Spikes in cases of COVID-19 resulted in a retrenchment of mobility restrictions in some areas of the U.S. and Europe, putting a damper on economic data. In the U.S., nonfarm payrolls returned to negative territory in December with the cutting of 140,000 jobs and initial jobless claims remained elevated, even while manufacturing PMIs continued to expand.
The strongest contributions to performance for the quarter came from our information technology (IT) holdings. Two major themes in the portfolio related to combating climate change - electric vehicles (EV) and renewable energy - had a very strong 2020 and got a further boost with Biden’s win in November and the Democratic control of Congress. The Biden administration is expected to accelerate the shift to EVs in the U.S., which is positive for TE Connectivity and Aptiv, two names added to the portfolio in the second quarter of 2020. TE Connectivity makes connectors for a wide range of uses, including automobiles, data centers and medical devices, while Aptiv is an electronic connector manufacturing company, primarily for automotive components. Both are major beneficiaries of the growth of EVs, which require increasing connectivity.
"We deepened the portfolio’s bet on products that improve resource management, whether through use of renewable energy or through higher energy efficiency."
Enablers of the renewable energy transition likewise jumped on the prospect of a more renewables-friendly administration. Readers of recent editions of this commentary will be very familiar with Enphase, which designs and manufactures microinverters for residential and small commercial solar PV systems, and SolarEdge Technologies, a solar energy company making power inverters and optimizers for solar installations, both of which were again top contributors. Danish wind turbine producer Vestas Wind Systems also had a strong quarter amid a seemingly synchronized global push for green energy, with the EU agreeing to more aggressive cuts in greenhouse gas emissions over the next decade as it aims to be the first climate-neutral continent.
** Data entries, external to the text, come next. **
/-- R170, R177, R67: an invalid station strap silences the part at reset; that the LSU then isolates, with its event,
is the model's reading (log 11). -/
def Obligations.InvalidStrapSilencesAtReset : Prop :=
  ∀ (budget : Fin 8) (s : State), ∃ t, exec (.powerOnReset 7 budget) s = .next t ∧ t.slc.own = 7 ∧
    t.slc.line = .silenced ∧ t.slc.claimSlot = none ∧ t.slc.answerSlot = none ∧ t.slc.statusSlot = none ∧
    t.slc.inFlight = none ∧ t.lsu.mode = .isolated ∧ t.lsu.silenced = true ∧ t.lsu.limit = 3 ∧ t.dsp.limit = 3 ∧
    t.evq.queue = [⟨.powerOn, 0, 0, 0⟩, ⟨.stationConflict, 7, 0, 0⟩, ⟨.isolatedEntered, 1, 3, 0⟩]

/-- R141: every step keeps the nonvolatile memory in its canonical form, all addresses within the 25 sectors. -/
def Obligations.MemoryStaysCanonical : Prop :=
  ∀ s t : State, Mem.wf s.stc.mem = true → step s = .next t → Mem.wf t.stc.mem = true

/-- R191: "The event queue holds at most 16 entries in posting order, and the lost count never exceeds 255." -/
def Obligations.EventQueueStaysBounded : Prop :=
  ∀ s t : State, s.evq.bounded = true → step s = .next t → t.evq.bounded = true

/-- R28, R30, R31, R34, R35, R38, R40 to R42: every accumulator stays in -1000 to 2000, a blocked load is off, the
blocked flags follow their conditions, and the energised loads stay within the heating headroom. -/
def Obligations.DispatcherStaysSound : Prop :=
  ∀ s t : State, s.dsp.sound = true → step s = .next t → t.dsp.sound = true

/-- R65: "The applied limit never exceeds the circuit budget. Outside isolated operation it never exceeds the want of
the last claim the part has sent on the line, and it is zero before the first claim." The limit is formed by the mode,
and the headroom at the dispatcher from the limit delivered (R28, R66). -/
def Obligations.AppliedLimitKeepsToClaims : Prop :=
  ∀ s t : State, s.limitSound = true → s.claimsSound = true → step s = .next t →
    t.limitSound = true ∧ t.claimsSound = true ∧ t.lsu.limit ≤ t.lsu.budget ∧
      (t.lsu.mode = .waiting ∨ t.lsu.mode = .listening → t.lsu.limit = 0) ∧
      (t.lsu.mode = .sharing →
        t.lsu.limit = t.lsu.allowance ∧ t.lsu.allowance ≤ t.lsu.cc.want ∧
          ∃ sent, t.lsu.lc = some sent ∧ t.lsu.cc.want ≤ sent.want ∧ t.lsu.limit ≤ sent.want) ∧
      (t.lsu.mode = .isolated ∨ t.lsu.mode = .recovering →
        t.lsu.limit = min t.lsu.dc.want (t.lsu.budget / t.lsu.peak)) ∧
      (t.bus = [] → t.dsp.limit = t.lsu.limit ∧ t.dsp.headroom = t.lsu.limit - 3)

/-- R47, R56, R57, R58: the peer table holds at most one entry per station, none of the own, in station order, and
S_peak stays from 2 to 7 and covers it. -/
def Obligations.PeerTableStaysSound : Prop :=
  ∀ s t : State, s.peersSound = true → step s = .next t → t.peersSound = true ∧ t.lsu.peers.length ≤ 6
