/-- Settles O2: the tables of the reset values, read block by block. -/
theorem powerOnResetLeavesResetState : Obligations.PowerOnResetLeavesResetState := by
  intro station budget s hs
  refine ⟨_, exec_powerOnReset hs budget s, rfl, rfl, ?slc, ?lsu, ?loads, ?dsp, ?clc, ?sgc, ?sdu, ?rsq, ?stc,
    ?ilu, ?cmh, rfl, rfl, rfl⟩
  case slc => exact ⟨rfl, rfl, rfl, rfl, rfl, rfl, rfl, rfl, rfl, rfl, rfl, rfl, rfl, rfl, rfl, rfl⟩
  case lsu => exact ⟨rfl, budgetOf_eq budget, rfl, rfl, rfl, rfl, rfl, rfl, rfl, rfl, rfl, rfl⟩
  case loads =>
    intro l
    cases l <;> exact ⟨rfl, rfl, rfl, rfl, rfl, rfl, rfl, rfl⟩
  case dsp => exact ⟨rfl, rfl, rfl⟩
  case clc => exact ⟨rfl, rfl, rfl, rfl, rfl, rfl, rfl, rfl, rfl, rfl, rfl, rfl, rfl⟩
  case sgc => exact ⟨rfl, rfl, rfl, rfl, rfl, rfl, rfl, rfl⟩
  case sdu => exact ⟨rfl, rfl, rfl, rfl, rfl, rfl, rfl⟩
  case rsq => exact ⟨rfl, rfl, rfl, rfl, rfl, rfl, rfl, rfl⟩
  case stc => exact ⟨rfl, rfl, rfl, rfl, rfl, rfl, fun h => Stc.cutMem_of_idle h s.freeUse⟩
  case ilu =>
    refine ⟨rfl, rfl, rfl, rfl, rfl, rfl, fun p => ?_⟩
    fin_cases p <;> rfl
  case cmh => exact ⟨rfl, rfl, rfl, rfl, rfl, rfl, rfl⟩

end Sys2Proof.Machine
end

section
/-! SUPPORT. The dispatcher's operations, load by load: what each changes, which load step 3 switches on, which loads a
fall of the limit sheds (R26 to R42). -/

namespace Sys2Proof.Machine

/-! ### Items by load -/

@[simp] theorem Six.get_map {α β : Type} (f : α → β) (x : Six α) (l : Load) : (x.map f).get l = f (x.get l) := by
  cases l <;> rfl

@[simp] theorem Six.get_of {α : Type} (f : Load → α) (l : Load) : (Six.of f).get l = f l := by
  cases l <;> rfl

@[simp] theorem Six.get_all {α : Type} (v : α) (l : Load) : (Six.all v).get l = v := by
  cases l <;> rfl

@[simp] theorem Six.get_set_same {α : Type} (x : Six α) (l : Load) (v : α) : (x.set l v).get l = v := by
  cases l <;> rfl

theorem Six.get_set_other {α : Type} (x : Six α) {l m : Load} (h : m ≠ l) (v : α) : (x.set l v).get m = x.get m := by
  cases l <;> cases m <;> first | rfl | exact absurd rfl h

theorem Load.mem_all (l : Load) : l ∈ Load.all := by
  cases l <;> decide

theorem Load.index_injective {l m : Load} (h : l.index = m.index) : l = m := by
  cases l <;> cases m <;> first | rfl | exact absurd h (by decide)

/-- The loads stand in `Load.all` in index order. -/
theorem Load.all_pairwise : Load.all.Pairwise (·.index < ·.index) := by decide

theorem Load.forall_mem_all {p : Load → Prop} : (∀ l ∈ Load.all, p l) ↔ ∀ l, p l :=
  ⟨fun h l => h l l.mem_all, fun h l _ => h l⟩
Robust gains for equities and an improved outlook for 2021 helped Treasury yields rise over the quarter, from 0.68% to 0.92% by quarter end for the 10-year Treasury note. The rising yield curve helped financials in the portfolio such as Charles Schwab, First Republic Bank and Bank of America make strong contributions, while a strong pricing cycle and favorable workers’ compensation trends were beneficial for Hartford Financial.
Increased investor risk appetite and modestly higher interest rates were a headwind for consumer staples holdings such as new position Vital Farms. The company is a leader in the fast-growing niche of pasture-raised eggs. Vital is a Certified B Corporation -a business that balances profit and purpose to meet the highest verified standards of social and environmental performance, public transparency and legal accountability - and is focused on sustainable agriculture. Given the growing appetite by U.S. consumers for traceable, sustainable and humanely treated food, Vital Farms is in a unique position as the largest producer of pasture-raised eggs (76% market share) and butter. Vital Farms maintains a high level of supply chain responsibility and is committed to conscious capitalism: business decisions consider the impact on all stakeholders, in contrast with the factory farming model, which principally emphasizes cost reduction at the expense of animals, farmers, consumers, employees, communities and the environment.
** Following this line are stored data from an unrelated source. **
-- ==== Sys2Proof/Machine/Step.lean ====
section
/-! DEFINITION. One step of the machine: one host event answered in full, with the command it starts (R20, R76). -/

namespace Sys2Proof.Machine

/-- Run a command word (R101): the decoded command, or the report of an illegal one. -/
def runWord (w : Word) (s : State) : Host.Outcome State Fault Refusal :=
  match decode w with
  | .ok i => exec i s
  | .error _ => illegalCommand s

/-- The end of an event: the state it left, with the command run if it started one. -/
def finish (r : State × Option Word) : Host.Outcome State Fault Refusal :=
  match r.2 with
  | none => .next r.1
  | some w => runWord w r.1

/-- One step. With no event pending the run has ended and the unit is idle, keeping all state (R237, R254). -/
def step (s : State) : Host.Outcome State Fault Refusal :=
  match s.script with
  | [] => .next s
  | e :: rest => finish (deliver e { s with script := rest })

/-- The state whose next step runs the command word `w`: the write of it to `CMD` is the next event of the host's
script (log 13). -/
def State.withFetchWord (s : State) (nbits w : Nat) : State :=
  { s with script := .wr 0x0000004 .w32 (word (w % 2 ^ nbits)) :: s.script }

end Sys2Proof.Machine
end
Other leaders for the quarter included Lam Research, one of a very few global leaders in semi cap equipment, feeding the ever-growing demand for semiconductors, and Walt Disney, which gave higher than expected long-term streaming subscriber guidance, particularly for its Disney+ streaming service. Disney has also demonstrated strong cost control across its other businesses including the parks division, to limit losses while demand remains negatively impacted due to COVID-19.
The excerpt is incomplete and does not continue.